HEY! That's what I do after a date too. Ha!
Ah winking. They do hold power.
No arguing on this end. Guys are competitive, especially over the new hotties, and even more so if the hotties are best friends. They'll do whatever it takes to make the other guys in their presence look like tools hoping it gets them a little action.
As for the wink, it may have goten you further than Captain Cockblock, but it doesn't sound like it got them any closer to your leg hair.
Jake was NOT conversating he was conversing. ConverSATING nor converSATE is a word. It's converSE or converSING
Again, I think to myself "Is this what dating is like in Utah??" and miss Az even though I haven't left yet. We have those d-bag Hollister types here, but they aren't as prevelant.... sigh....
I'm confident she enjoyed the exchange with you far more than the other guys 'wooing' her.
I'm proud, C.
I like conversating better though, be it a word or not. haha
Hollister guys...
Are the the Loyal type or the Brand Whores?
I love to see a total "Bro" go through his rotation of Hollister, Tommy Hilfiger, and American Eagle shirts over and over.
Nice Calvin. Very smooth. :]
P.S. I HATE guys like those other guys. They're so annoying.
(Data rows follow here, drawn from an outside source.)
-- ==== Sys2Proof/Laws/PerInstr.lean ====
section
/-! SUPPORT. Families of statements made once per instruction: the case split is by constructor. -/

/-- An encoded thing lies in its format: a command word has its reserved bits clear (30_encoding R93), a
port request carries data exactly when it writes (R91), a phase code is not `IDLE` or `FAULT` (R100). -/
def Sys2Proof.Laws.Format.fits : Sys2Proof.Encoded → Bool
  | .command w => Sys2Proof.reservedField w == 0
  | .port r => r.wellFormed
  | .phase c => c != 0 && c != 15

/-- An instruction is well formed and its encoding lies in its format. -/
def Sys2Proof.Laws.Format.Statement (i : Sys2Proof.Instr) : Prop :=
  i.wellFormed = true ∧ Sys2Proof.Laws.Format.fits (Sys2Proof.encode i) = true

namespace Sys2Proof.Laws.Format

theorem mul : Statement .mul := ⟨rfl, by decide⟩

theorem hash (bp sv : Bool) : Statement (.hash bp sv) :=
  ⟨rfl, by cases bp <;> cases sv <;> decide⟩

theorem pnext : Statement .pnext := ⟨rfl, by decide⟩

theorem rd (n : RegNum) : Statement (.rd n) :=
  ⟨rfl, by revert n; decide⟩

theorem wr (n : RegNum) (value : Word) : Statement (.wr n value) := by
  refine ⟨rfl, ?_⟩
  have h : (1#1 ++ n).getLsbD 4 = true := by revert n; decide
  show ((1#1 ++ n).getLsbD 4 == true) = true
  rw [h]; rfl

theorem mulX : Statement .mulX := ⟨rfl, by decide⟩
theorem prngX : Statement .prngX := ⟨rfl, by decide⟩
theorem hCheck : Statement .hCheck := ⟨rfl, by decide⟩
theorem hInit : Statement .hInit := ⟨rfl, by decide⟩
theorem hSeed : Statement .hSeed := ⟨rfl, by decide⟩
theorem hSelect : Statement .hSelect := ⟨rfl, by decide⟩
theorem hShort : Statement .hShort := ⟨rfl, by decide⟩
theorem hMid : Statement .hMid := ⟨rfl, by decide⟩
theorem hLong : Statement .hLong := ⟨rfl, by decide⟩
theorem hBulkLd : Statement .hBulkLd := ⟨rfl, by decide⟩
theorem hBulkMx : Statement .hBulkMx := ⟨rfl, by decide⟩
theorem hTail : Statement .hTail := ⟨rfl, by decide⟩
theorem hFin1 : Statement .hFin1 := ⟨rfl, by decide⟩
theorem hFin2 : Statement .hFin2 := ⟨rfl, by decide⟩

end Sys2Proof.Laws.Format
end

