/-! ### The steps that are left -/

/-- A bound on the core steps that a command still takes from a phase on, with `len` bytes to hash of which
`rem` remain (42_digest_engine R174, R175). -/
def stepsAt (len rem : Nat) : Phase → Nat
  | .idle | .fault => 0
  | .mulX | .prngX | .hFin2 => 1
  | .hCheck => hashSteps len
  | .hInit => hashSteps len - 1
  | .hSeed => hashSteps len - 2
  | .hSelect => hashSteps len - 3
  | .hShort | .hMid | .hLong => hashSteps len - 4
  | .hBulkLd => 3 + 2 * bulkCount rem
  | .hBulkMx => 2 + 2 * bulkCount rem
  | .hTail => 3
  | .hFin1 => 2

/-- The bound for the command that runs on `s`. -/
def stepsLeft (s : State) : Nat := stepsAt s.len s.rem.toNat s.phase

theorem hashSteps_ge (len : Nat) : 7 ≤ hashSteps len := by
  unfold hashSteps; split <;> omega

theorem hashSteps_long {len : Nat} (h : 17 ≤ len) : hashSteps len = 8 + 2 * bulkCount len :=
  if_neg (by omega)

/-- What remains of a message in its loop is at most the message. -/
theorem State.cursorInLoop.bulkCount_le {s : State} (h : s.cursorInLoop) :
    bulkCount s.rem.toNat ≤ bulkCount s.len := by
  obtain ⟨hge, -, hend⟩ := h
  unfold bulkCount State.len
  omega

/-- No phase has more steps ahead than the whole command (42_digest_engine R175). -/
theorem stepsLeft_le_hashSteps {s : State} (hs : s.Inv) : stepsLeft s ≤ hashSteps s.len := by
  have hf := hs.phaseFacts
  have h7 := hashSteps_ge s.len
  unfold stepsLeft
  cases hp : s.phase <;> rw [hp] at hf <;> simp only [stepsAt]
  case hBulkLd | hBulkMx =>
    obtain ⟨-, hloop, hl, -⟩ := hf
    have hle := hloop.bulkCount_le
    rw [hashSteps_long hl]
    omega
  all_goals omega

/-- Each path has what the four steps before it leave. -/
theorem stepsAt_pathOf (n rem : Nat) (len : Word) :
    stepsAt n rem (pathOf len) = hashSteps n - 4 := by
  rcases pathOf_cases len with ⟨-, he⟩ | ⟨-, -, he⟩ | ⟨-, he⟩ <;> rw [he] <;> rfl

/-- A pass of the loop takes sixteen bytes off what remains, and one off its passes (42_digest_engine
R186, R188). -/
theorem stepsAt_nextBlock (len : Nat) {rem : Nat} (h : 16 < rem) :
    stepsAt len (rem - 16) (if 16 < rem - 16 then .hBulkLd else .hTail) < 2 + 2 * bulkCount rem := by
  split_ifs with h16 <;> simp only [stepsAt, bulkCount] <;> omega

/-- Every micro-operation leaves fewer steps. -/
theorem microOp_stepsLeft_lt {s t : State} {i : Instr} (hs : s.Inv) (hi : s.phase.microOp = some i)
    (h : exec i s = .next t) : stepsLeft t < stepsLeft s := by
  have hf := hs.phaseFacts
  have h7 := hashSteps_ge s.len
  obtain ⟨-, -, h1, -⟩ := microOp_frame (microOp_phase hi).1 h
  have hlen : t.len = s.len := congrArg BitVec.toNat h1
  rw [stepsLeft, stepsLeft, hlen]
  cases hp : s.phase <;> rw [hp] at hf hi <;> cases hi <;> simp only [exec] at h
  case hCheck =>
    unfold execHCheck at h
    split_ifs at h <;> cases h <;> simp only [raiseFault_phase, stepsAt] <;> omega
  case hInit | hSeed => cases h; simp only [stepsAt]; omega
  case hSelect =>
    cases h
    change stepsAt s.len s.rem.toNat (pathOf s.arg1) < hashSteps s.len - 3
    rw [stepsAt_pathOf]
    omega
  case hShort => obtain ⟨_, _, _, rfl⟩ := execHShort_next h; simp only [stepsAt]; omega
  case hMid => obtain ⟨_, _, _, rfl⟩ := execHMid_next h; simp only [stepsAt]; omega
  case hLong =>
    obtain ⟨-, ⟨-, hrem⟩, hl⟩ := hf
    cases h
    simp only [stepsAt, hashSteps_long hl, hrem]
    unfold State.len
    omega
  case hBulkLd => obtain ⟨_, _, _, rfl⟩ := execHBulkLd_next h; simp only [stepsAt]; omega
  case hBulkMx =>
    obtain ⟨-, -, -, hr⟩ := hf
    have hrem : (s.rem - 16).toNat = s.rem.toNat - 16 := by bv_omega
    cases h
    simp only [hrem]
    exact stepsAt_nextBlock s.len hr
  case hTail => obtain ⟨_, _, _, rfl⟩ := execHTail_next h; simp [stepsAt]
  all_goals cases h; simp [stepsAt]

/-! ### The end -/

/-- The command has ended, completed or faulted (70_reset R320). -/
def State.Ended (s : State) : Prop :=
  (s.phase = .idle ∧ s.done = true) ∨ (s.phase = .fault ∧ s.done = false)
Interesting... Very interesting...
this was great! I could totally see this happening and it was fun to "watch" you guys interact so nicely with a crowd. It's posts like these that prove you're not as D-baggy as some people think you are
This post: GOLD!
Very well done with everything.
calvin you should learn sign language so you can talk with your hands
Winkie winkie. Hilarious :)
HAHA! Yes Smooth and Heck Yes you did!
Your scripted conversations are super gay. But thats pretty cute that you guys plan how to pick teams like that. Nice work.